This woman’s kindness is now responsible for a huge movement to help homeless people in Chicago
Much of the northeast and midwest spent the better part of the past week dealing with frigid temperatures. Some areas, like Chicago, experienced wind chill temps that were 40 below zero or more. This means much of the city’s vulnerable population — elderly people living alone and the homeless — were at major risk. One woman used her personal finances to rent 20 hotel rooms to give homeless people a warm, safe place to stay during the polar vortex.
Candice Payne, the woman whose act of kindness helped several homeless people stay warm through the life-threatening temperatures, charged the hotel rooms on her credit card. She posted about the rooms on social media, and soon enough, donations from strangers who wished to help came flooding in.
“Maybe they didn’t know how to or where to start to help, so I’m glad that I was able to be that vehicle,” she tells CBS Chicago.
On Wednesday, the temperature dipped to 22 degrees below zero (that’s not counting the wind chill factor). A group of homeless people in the city were forced to abandon their tents near a highway after a propane tank they were using as a source of heat exploded.

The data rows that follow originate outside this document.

/-! ### Caption builders (chapter 9) -/

inductive Form where
  | none | rolling | block
  deriving DecidableEq, Repr

/-- A row of a block: its glyphs. -/
abbrev Row := List Byte

/-- R127: a word of the open block, with its T and the rows as they stood before it (R44 puts them back).
`whole` is false for a word that has a piece in a closed block. -/
structure Placed where
  word : WordRecord
  target : Frame
  before : List Row
  whole : Bool
  deriving DecidableEq, Repr

/-- R128, R129: why a closing is pending; a hold expiry is counted when it is carried out. -/
inductive CloseCause where
  | ordinary | holdExpiry
  deriving DecidableEq, Repr

/-- R127 step 5: the pieces of a long word still to be placed, with the word and its T. -/
structure Carry where
  pieces : List Row
  word : WordRecord
  target : Frame
  deriving DecidableEq, Repr

/-- Section 9.3: the open block. T_first is the T of its first word. `expiring` says that the hold expiry of
this frame start, still to be taken, met the take of a word that stands in the block (R138, log 12). -/
structure OpenBlock where
  words : List Placed
  rows : List Row
  closing : Option CloseCause
  carry : Option Carry
  expiring : Bool
  deriving DecidableEq, Repr

/-- R131: the rows of a taken cue not yet formed, grouped into blocks at the take. -/
structure Formation where
  story : Nat
  index : Nat
  target : Frame
  groups : List (List Row)
  deriving DecidableEq, Repr

/-- Section 9.1: a closed TEXT block. Its glyph count n is read off its rows (`TextBlock.glyphCount`). -/
structure TextBlock where
  rows : List Row
  tFirst : Frame
  closed : Frame
  dur : Nat
  showFrame : Frame
  story : Option Nat
  trailing : Option Frame
  deriving DecidableEq, Repr

/-- Section 9.1: a closed block; a CLEAR-ONLY block has a not-before frame, T_first and Fc (R130). -/
inductive Block where
  | text (b : TextBlock)
  | clearOnly (notBefore tFirst closed : Frame)
  deriving DecidableEq, Repr

/-- R134 to R136: the Dmax timer. A waiting timer waits for the SHOW of the block appended last, which is
the last SHOW of the output FIFO: a later append replaces the timing, and whatever empties the FIFO cancels
it. -/
inductive DmaxTimer where
  | idle
  | waiting
  | running (due : Frame)
  deriving DecidableEq, Repr

/-- Section 9.1: a caption builder; `shown` is Sprev and durprev. -/
structure Builder where
  form : Form
  fill : Nat
  newRow : Bool
  lastRelease : Option Frame
  openBlock : OpenBlock
  cue : Option Formation
  blocks : List Block
  shown : Option (Frame × Nat)
  timer : DmaxTimer
  blocksClosed : Count
  holdExpiries : Count
  slips : Count
  timedClears : Count
  deriving DecidableEq, Repr

/-! ### Output multiplexer (chapter 10) -/

inductive UnitKind where
  | glyphs (gs : List Byte)
  | roll | newRow | showBlock | clear
  deriving DecidableEq, Repr

/-- Section 10.1: a unit; its service is that of the FIFO it stands in. -/
structure OutUnit where
  kind : UnitKind
  notBefore : Option Frame
  story : Option Nat
  deriving DecidableEq, Repr

/-- Section 10.1, R148: the output FIFO of a service and its carriage counts. -/
structure Carriage where
  fifo : List OutUnit
  unitsCarried : Count
  bytesCarried : Count
  round2Bytes : Count
  splits : Count
  starved : Count
  deriving DecidableEq, Repr

/-- The twelve slots of the map: a service, or none for OPEN (R142). -/
abbrev SlotMap := Vector (Option ServiceIx) 12

/-- A service with the blocks that serve it. -/
structure Service where
  record : ServiceRecord
  sel : Selection
  onsets : Onsets
  runner : Runner
  sched : Scheduler
  cb : Builder
  om : Carriage
  deriving DecidableEq, Repr

/-! ### Control interpreter and reports (chapter 11) -/

/-- Section 11.6: the reply codes. -/
inductive ReplyCode where
  | ok | clamped | badIndex | badValue | inUse | busy | incomplete | notArmed | notScript | malformed
  | unknown
  deriving DecidableEq, Repr

/-- R158: the notices and what each carries. -/
inductive Notice where
  | failover (service : ServiceIx) (oldLine newLine : LineIx) (pfn : Frame) (merged lost : Nat)
  | sourceSilent (service : ServiceIx) (line : LineIx) (silence : Frame)
  | storyEnd (service : ServiceIx) (story : Nat) (action : EndAction) (pfn : Frame)
      (failedNext : Option Nat)
  | storyDrained (service : ServiceIx) (story : Nat) (pfn : Frame)
  | lineOverrun (line : LineIx) (overruns : Count)
  | referenceLost (pfn : Frame)
  | referenceRestored (pfn : Frame) (internalFrames : BitVec 32)
  deriving DecidableEq, Repr

/-- Section 11.4: a report. -/
inductive Report where
  | reply (tag kind : Byte) (code : ReplyCode) (body : List Byte)
  | notice (n : Notice)
  deriving DecidableEq, Repr

/-- Chapter 11: the control interpreter's state. -/
structure Control where
  reports : List Report
  droppedNotice : Bool
  taken : Count
  refused : Count
  noticesDropped : Count
  repliesLost : Count
  deriving DecidableEq, Repr

/-! ### The device -/

/-- Everything the device holds, and the queue of waiting commands. `out`, `due`, `draws` and `pending`
are the model's own (log 5, log 1, log 3). -/
structure State where
  resetLow : Bool
  pfn : Frame
  ref : RefState
  timer : FrameTimer
  internalFrames : BitVec 32
  device : DeviceRecord
  lines : Quad Line
  inputs : Oct Input
  services : Quad Service
  stories : List (Nat × Story)
  cues : List (Nat × Cue)
  slotMap : SlotMap
  pendingMap : Option SlotMap
  ci : Control
  out : List (List Byte)
  due : List Work
  draws : Nat
  pending : List Instr
  deriving DecidableEq, Repr

/-- The spec stops the device nowhere, so there is no fault to name. -/
inductive Fault where
  deriving DecidableEq, Repr

/-- Why a command has no meaning. -/
inductive Refusal where
  /-- The dispatch raises it for a command with no meaning yet; safe. No arm does. -/
  | notModelled (mnemonic : String)
  deriving DecidableEq, Repr

/-! ### Reset values (R15, R31, R49, R61, R70, R73, R90, R122, R139, R150, R160) -/

def resetLineRecord : LineRecord :=
  { enabled := false, rate := .r9600, dataBits := .eight, parity := .none, flow := false,
    substitute := 0x23#8, flushDelay := 12, l0 := 100, lmin := 12, lmax := 250, adaptive := true }

def resetAssembler : Assembler :=
  { glyphs := [], first := none, retracted := none, carriedSpeaker := false, carriedBreak := false,
    carriedCont := false, speakerPending := false, breakPending := false, contPending := false,
    held := none, clearPending := none, retryOwed := false, completed := 0, unrouted := 0,
    retractions := 0, late := 0 }

def resetLatency : Latency :=
  { lest := 0, lastSample := none, lastCompletion := none, firstWord := false, samples := 0,
    unpaired := 0 }

/-- R31: a line after power-on; its receiver watches, of which R31 says nothing (log 15). -/
def resetLine : Line :=
  { record := resetLineRecord, receiver := .watching, fifo := [], xoff := false, lastSent := .xon,
    sending := none, overrunOpen := false, commandPending := false, stamp := 0, received := 0,
    parityErrors := 0, framingErrors := 0, overruns := 0, discards := 0, asm := resetAssembler,
    lat := resetLatency }

def resetInput : Input :=
  { record := { function := .none, target := 0, activeHigh := false, nr := 2 }, accepted := none,
    run := 0, asserts := 0, deasserts := 0 }

def resetServiceRecord : ServiceRecord :=
  { enabled := false, primary := none, backup := none, display := .rollUp, width := 32, rows := 2,
    readingRate := 15, dmin := 38, dmax := 150, holdLimit := 50, tclear := 375, fs := 250, fh := 3000,
    sofs := 0, priority := 3, gap := 25 }

def resetSelection : Selection :=
  { mode := .live, choice := .primary, hold := none, muted := false, silentNotified := false,
    awaitsFrame := false, standby := [], failovers := 0, standbyDropped := 0, standbyExpired := 0,
    mergeLost := 0, holds := 0, muteDiscards := 0 }

def resetOnsets : Onsets := { frames := [], admitted := 0, dropped := 0, expired := 0 }

def resetRunner : Runner :=
  { phase := .idle, story := none, pointer := 0, remaining := 0, lastCueT := none, nextBase := none,
    timingHeld := false, issued := 0, ignored := 0, lost := 0, deferrals := 0 }

def resetScheduler : Scheduler :=
  { queue := [], lastLeft := none, lastLateness := 0, maxLateness := 0, maxLag := 0,
    fullRefusals := 0, releases := 0, stalls := 0 }

def emptyOpenBlock : OpenBlock :=
  { words := [], rows := [], closing := none, carry := none, expiring := false }

def resetBuilder : Builder :=
  { form := .none, fill := 0, newRow := false, lastRelease := none, openBlock := emptyOpenBlock,
    cue := none, blocks := [], shown := none, timer := .idle, blocksClosed := 0, holdExpiries := 0,
    slips := 0, timedClears := 0 }

def resetCarriage : Carriage :=
  { fifo := [], unitsCarried := 0, bytesCarried := 0, round2Bytes := 0, splits := 0, starved := 0 }

def resetService : Service :=
  { record := resetServiceRecord, sel := resetSelection, onsets := resetOnsets, runner := resetRunner,
    sched := resetScheduler, cb := resetBuilder, om := resetCarriage }

def resetControl : Control :=
  { reports := [], droppedNotice := false, taken := 0, refused := 0, noticesDropped := 0,
    repliesLost := 0 }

Inspired by Payne’s act of kindness, she and fellow volunteers used their own money to pick up the tab for a total of 60 hotel rooms on Chicago’s South Side. The volunteers worked together to turn the hotel bathrooms into makeshift kitchens, and continued collecting donations to help everyone who needed it.
Jermaine and Robert, two men who stayed in the hotel, call Candice an “angel.” They were prepared to sleep on the street and face charges of trespassing in an attempt to escape from the cold when they heard about Candice’s generosity on the news.
“We don’t get that type of help,” Jermaine tells CBS Chicago. “I really needed them at that point, so they came right in time.”
Many people on social media were quick to applaud Payne’s kindness.
It’s heartwarming to see people coming together to help those in need during such dangerous weather, especially since the polar vortex is directly responsible for at least 22 deaths this week.
The volunteer group has so far been able to cover three nights at the hotel for approximately 80 people. Payne says they hope to continue working together to help provide a more long-term solution for these people in need.